Paediatric patients: The pharmacokinetic data in paediatric patients are limited.
In a study in children C_max and AUC were not age-dependent (above one year of age). No notable increase in C_max and AUC upon multiple dosing (10 mg/kg three times daily) was observed.
In 10 children with severe sepsis C_max was 6.1 mg/L (range 4.6-8.3 mg/L) after a 1-hour intravenous infusion of 10 mg/kg in children aged less than 1 year compared to 7.2 mg/L (range 4.7-11.8 mg/L) for children between 1 and 5 years of age. The AUC values were 17.4 mg*h/L (range 11.8-32.0 mg*h/L) and 16.5 mg*h/L (range 11.0-23.8 mg*h/L) in the respective age groups.
These values are within the range reported for adults at therapeutic doses. Based on population pharmacokinetic analysis of paediatric patients with various infections, the predicted mean half-life in children is approx. 4-5 hours and the bioavailability of the oral suspension ranges from 50 to 80%.
Toxicology: Preclinical safety data: Non-clinical data reveal no special hazards for humans based on conventional studies of single dose toxicity, repeated dose toxicity, carcinogenic potential, or toxicity to reproduction.
Like a number of other quinolones, ciprofloxacin is phototoxic in animals at clinically relevant exposure levels. Data on photomutagenicity/ photocarcinogenicity show a weak photomutagenic or phototumorigenic effect of ciprofloxacin in-vitro and in animal experiments. This effect was comparable to that of other gyrase inhibitors.

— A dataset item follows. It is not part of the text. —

-- ==== Sys2Proof/Machine/Dispatch.lean ====
section
/-! DEFINITION. One arm per instruction: each calls its own meaning. -/

namespace Sys2Proof.Machine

Articular tolerability: As reported for other gyrase inhibitors, ciprofloxacin causes damage to the large weight-bearing joints in immature animals. The extent of the cartilage damage varies according to age, species and dose; the damage can be reduced by taking the weight off the joints. Studies with mature animals (rat, dog) revealed no evidence of cartilage lesions. In a study in young beagle dogs, ciprofloxacin caused severe articular changes at therapeutic doses after two weeks of treatment, which were still observed after 5 months.